TOOLS_DIR.mkdir(exist_ok=True)


def generate_vocal_coach_tool(reason: str) -> Path:
    path = TOOLS_DIR / "vocal_coach.py"
    code = f'''# Auto-generated tool (teaching stub)
from __future__ import annotations
from typing import Any, Dict

def vocal_coach(args: Dict[str, Any]) -> Dict[str, Any]:
    goal = str(args.get("goal", "podcast"))
    minutes = int(args.get("minutes", 12))
    return {{
        "ok": True,
        "plan": {{
            "goal": goal,
            "session_minutes": minutes,
            "blocks": [
                "2 min: diaphragmatic breathing + posture reset",
                "3 min: resonance hums (mm/nn) + gentle sirens",
                "3 min: articulation drills (plosives + tongue twisters)",
                "2 min: mic technique (distance, off-axis, levels)",
                "2 min: read a paragraph with intention (pace + emphasis)"
            ],
            "note": "Teaching stub.

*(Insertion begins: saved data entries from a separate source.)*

-- ==== Sys2Proof/Machine/Decoder.lean ====
section
/-! DEFINITION. The bit-unpacking decoder: DECODE (spec 45 R170 to R179). -/

namespace Sys2Proof.Machine

/-- DECODE's preconditions, in order (40 R107, 45 R170). -/
def decodeCheck (s : State) : Option (ErrCode × Word) :=
  if s.treeState = .none then some (.noTree, 0x00000006#32)
  else if s.treeState = .empty ∧ s.decNsym ≠ 0 then some (.treeEmpty, s.decNsym)
  else none

/-- DECODE's acceptance (45 R170). -/
def acceptDecode (s : State) : State :=
  { s with decSyms := 0, decBits := 0, ptr := s.root, buf := 0, nbuf := 0, dpend := none, heldDec := false }

/-- A decoded symbol waits in DPEND (45 R171). -/
def symbolDecoded (b : Byte) (s : State) : State := { s with dpend := some b, decSyms := s.decSyms + 1 }

/-- D-EMIT of the waiting symbol (45 R172). -/
def decodeEmit (b : Byte) (s : State) : State :=
  if outFull s then s else { pushOut b s with dpend := none }

/-- D-TAIL (45 R173). The rest of the current byte is discarded in the step that pops, as R171 allows. Log 14. -/
def decodeTail (s : State) : State :=
  match s.inq with
  | [] => s
  | .endMark :: q => complete { s with nbuf := 0, buf := 0, inq := q }
  | .byte b :: q => raiseError .extraData (b.setWidth 32) { s with nbuf := 0, buf := 0, inq := q }

/-- D-LOAD (45 R174). -/
def decodeLoad (s : State) : State :=
  match s.inq with
  | [] => s
  | .endMark :: q => raiseError .truncated s.decSyms { s with inq := q }
  | .byte b :: q => { s with buf := b, nbuf := 8, inq := q }

/-- One bit of BUF consumed (45 R171). -/
def takeBit (s : State) : State :=
  { s with buf := s.buf <<< 1, nbuf := ⟨s.nbuf.val - 1, by omega⟩, decBits := s.decBits + 1 }

/-- The child the next bit leads to: NL[PTR] on 0, NR[PTR] on 1 (45 R175). -/
def nextChild (s : State) : Option NodeIdx := childAt (if s.buf.getLsbD 7 then s.nr else s.nl) s.ptr

/-- D-BIT (45 R175, R176). -/
def decodeBit (s : State) : Host.Outcome State Fault Refusal :=
  if isLeafIdx s.root then .next (symbolDecoded (leafSymbol s.root) (takeBit s))
  else
    match nextChild s with
    | none => .fault (.noSuchNode s.ptr)
    | some c =>
      if isLeafIdx c then .next { symbolDecoded (leafSymbol c) (takeBit s) with ptr := s.root }
      else .next { takeBit s with ptr := c }

/-- DECODE's engine step: the first arm whose condition holds (45 R171). -/
def decodeStep (s : State) : Host.Outcome State Fault Refusal :=
  match s.dpend with
  | some b => .next (decodeEmit b s)
  | none =>
    if s.decSyms = s.decNsym then .next (decodeTail s)
    else if s.nbuf = 0 then .next (decodeLoad s)
    else decodeBit s

/-- DECODE has no step (40 R113, 45 R171). -/
def decodeStalled (s : State) : Bool :=
  match s.dpend with
  | some _ => outFull s
  | none => if s.decSyms = s.decNsym ∨ s.nbuf = 0 then s.inq.isEmpty else false

/-- DECODE (45 R170). -/
def execDecode (s : State) : Host.Outcome State Fault Refusal :=
  match s.phase with
  | .cmdWrite => .next (commandWrite .decode decodeCheck acceptDecode s)
  | .engineStep => engineArm .decode decodeStep s

end Sys2Proof.Machine
end

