-- ==== Sys2Proof/Machine/Operands.lean ====
section
/-! DEFINITION. What is read from the state: TOTAL and FREQ_NSYM (spec 10 R36, R37), node presence (R40), and the word
of every register of the window (10 R52, 20 R63, R65, R74), with the draws of 10 R50. -/

namespace Sys2Proof.Machine

/-- TOTAL, the 40-bit sum of FREQ (10 R36). -/
def total (s : State) : BitVec 40 := s.freq.toList.foldl (fun a f => a + f.setWidth 40) 0

/-- FREQ_NSYM, the number of symbols with a nonzero count (10 R37). -/
def freqNsym (s : State) : BitVec 9 := BitVec.ofNat 9 (s.freq.toList.countP (· != 0))

/-- NW at an index; 511 has none (10 R38). -/
def weightAt? (s : State) (i : NodeIdx) : Option Weight := s.nw[i.toNat]?

/-- Node `i` is present (10 R40). -/
def present (s : State) (i : NodeIdx) : Bool :=
  s.treeState == .valid &&
    (if isLeafIdx i then weightAt? s i != some 0 else i.toNat ≤ 255 + s.nint.toNat)

/-- The weight a register shows of node `i`: 0 unless it is present (20 R74). -/
def shownWeight (s : State) (i : NodeIdx) : Weight :=
  if present s i then (weightAt? s i).getD 0 else 0

/-- A child index a register shows of node `i`: 0 unless it is a present internal node (20 R74). -/
def shownChild (s : State) (t : Vector NodeIdx 255) (i : NodeIdx) : NodeIdx :=
  if present s i then (childAt t i).getD 0 else 0

/-- NODE_INFO (20 R74): SYM [15:8], INTERNAL [1], PRESENT [0]. -/
def nodeInfoWord (s : State) (i : NodeIdx) : Word :=
  if present s i then
    0#16 ++ (if isLeafIdx i then leafSymbol i else 0#8) ++ 0#6 ++ BitVec.ofBool (!isLeafIdx i) ++ 1#1
  else 0

/-- A FIFO status word: DEPTH [31:16], LEVEL [15:0] (10 R52). -/
def fifoWord (depth : Depth) (level : Nat) : Word := BitVec.ofNat 16 depth.val ++ BitVec.ofNat 16 level

/-- CODE_Wk of the selected symbol (20 R74, 30 R93). -/
def codeWord (s : State) (k : Fin 8) : Word :=
  if s.codesValid then (tableAt s.codeVal s.codeSel).extractLsb' (32 * k.val) 32 else 0

/-- OUT_DATA's word (20 R65): VALID [31], BYTE [7:0]. -/
def outDataWord (s : State) : Word :=
  match s.outq with
  | [] => 0
  | b :: _ => 1#1 ++ 0#23 ++ b

/-- The word a register's rule gives in a state (20 R63, R74); WO registers read 0. -/
def regWord (s : State) : Reg → Word
  | .id => 0x48554646#32
  | .version => 0x00010000#32
  | .cmd => 0
  | .status => statusWord s
  | .errCode => s.errCode.bits.setWidth 32
  | .errInfo => s.errInfo
  | .irqEn => s.irqEn.setWidth 32
  | .inData => 0
  | .inEnd => 0
  | .inStatus => fifoWord s.inDepth s.inq.length
  | .outData => outDataWord s
  | .outStatus => fifoWord s.outDepth s.outq.length
  | .freqSel => s.freqSel.setWidth 32
  | .freqData => tableAt s.freq s.freqSel
  | .totalLo => (total s).extractLsb' 0 32
  | .totalHi => ((total s).extractLsb' 32 8).setWidth 32
  | .freqNsym => (freqNsym s).setWidth 32
  | .treeRoot => if s.treeState = .valid then s.root.setWidth 32 else 0
  | .treeInfo => if s.treeState ≠ .none then 0#8 ++ s.nint ++ 0#7 ++ s.nleaf else 0
  | .nodeSel => s.nodeSel.setWidth 32
  | .nodeInfo => nodeInfoWord s s.nodeSel
  | .nodeChild => 0#7 ++ shownChild s s.nr s.nodeSel ++ 0#7 ++ shownChild s s.nl s.nodeSel
  | .nodeWlo => (shownWeight s s.nodeSel).extractLsb' 0 32
  | .nodeWhi => ((shownWeight s s.nodeSel).extractLsb' 32 8).setWidth 32
  | .codeSel => s.codeSel.setWidth 32
  | .codeLen => if s.codesValid then (tableAt s.codeLen s.codeSel).setWidth 32 else 0
  | .codeMaxlen => if s.codesValid then s.codeMaxlen.setWidth 32 else 0
  | .codeW k => codeWord s k
  | .encSyms => s.encSyms
  | .encBitsLo => s.encBits.extractLsb' 0 32
  | .encBitsHi => s.encBits.extractLsb' 32 32
  | .decNsym => s.decNsym
  | .decSyms => s.decSyms
  | .decBitsLo => s.decBits.extractLsb' 0 32
  | .decBitsHi => s.decBits.extractLsb' 32 32

/-- The running command `op` owns register `r` (10 R50). -/
def ownsReg (op : BitVec 4) : Reg → Bool
  | .freqData | .totalLo | .totalHi | .freqNsym => ownsFreq op
  | .encSyms | .encBitsLo | .encBitsHi => ownsEnc op
  | .decSyms | .decBitsLo | .decBitsHi => ownsDec op
  | _ => false

/-- A draw of the width of an owned register's field, its reserved bits 0 (10 R50, R52, 00 R7). Log 6. -/
def drawnWord (r : Reg) (k : Nat) : Word :=
  match r with
  | .totalHi => (Config.draw 8 k).setWidth 32
  | .freqNsym => (Config.draw 9 k).setWidth 32
  | _ => Config.draw 32 k

/-- `Read32` of a listed register (20 R63): the word, and the state with the read's side effect (OUT_DATA pops one
byte, R65; a draw is used up, 10 R50). -/
def readReg (r : Reg) (s : State) : Word × State :=
  if s.seq = .busy ∧ ownsReg s.op r = true then (drawnWord r s.draws, { s with draws := s.draws + 1 })
  else
    match r with
    | .outData => (outDataWord s, { s with outq := s.outq.drop 1 })
    | _ => (regWord s r, s)

/-- `Read32(off)` (20 R61, R62): a reserved offset reads 0 with no effect. -/
def read32 (off : Nat) (s : State) : Word × State :=
  match Reg.ofOffset off with
  | none => (0, s)
  | some r => readReg r s

end Sys2Proof.Machine
end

Replace with your actual vocal pedagogy + audio chain."
        }}
    }}
'''
    path.write_text(code, encoding="utf-8")
    return path


def hot_reload_tools(registry: ToolRegistry) -> Dict[str, Any]:
    # Minimal: import the generated module dynamically
    import importlib.util
    p = TOOLS_DIR / "vocal_coach.py"
    if not p.exists():
        return {"ok": False, "error": "No generated tool found."}

    spec = importlib.util.spec_from_file_location("vocal_coach", str(p))
    if spec is None or spec.loader is None:
        return {"ok": False, "error": "Failed to load module spec."}
    mod = importlib.util.module_from_spec(spec)
    spec.loader.exec_module(mod)

    if not hasattr(mod, "vocal_coach"):
        return {"ok": False, "error": "Tool function vocal_coach not found."}

    registry.register("vocal_coach", getattr(mod, "vocal_coach"))
    return {"ok": True, "registered": ["vocal_coach"]}


# Simulate the orchestrator recognizing a new need
generated = generate_vocal_coach_tool("starting a podcast")
print("Generated:", generated)
print(hot_reload_tools(registry))

# Call the new tool
run_stdio_demo(server, [
    {"id":"vc1","tool":"vocal_coach","args": {"goal": "podcast intro", "minutes": 10}}
])[0]

## Firewall demonstration: blocked "save_to_cloud"

Any tool name matching deny patterns is blocked before execution.

In [None]:
def save_to_cloud(args: Dict[str, Any]) -> Dict[str, Any]:
    # If firewall works, we never reach here.
    return {"ok": True, "status": "uploaded"}

registry.register("save_to_cloud", save_to_cloud)

run_stdio_demo(server, [
    {"id":"blk1","tool":"save_to_cloud","args": {"path": "secret.wav"}}
])[0]

## Packaging notes for the real (local) tutorial

To turn this into the actual student-facing SIGGRAPH tutorial:

- Replace the stdio demo server with your real MCP server implementation.
- Enforce no-egress in layers: OS firewall + container network policy + process socket block.
- Replace `hash_embedding` with CLIP/open_clip embedding over actual student images/works.
- Replace the DMCA stub with a legally reviewed template and jurisdiction-aware workflow.
- Persist ledger as JSONL (append-only) and optionally sign entries (hash chain) for tamper evidence.
- Add a tool manifest that the Meta-Architect can rewrite safely (policy-checked) for hot-reload.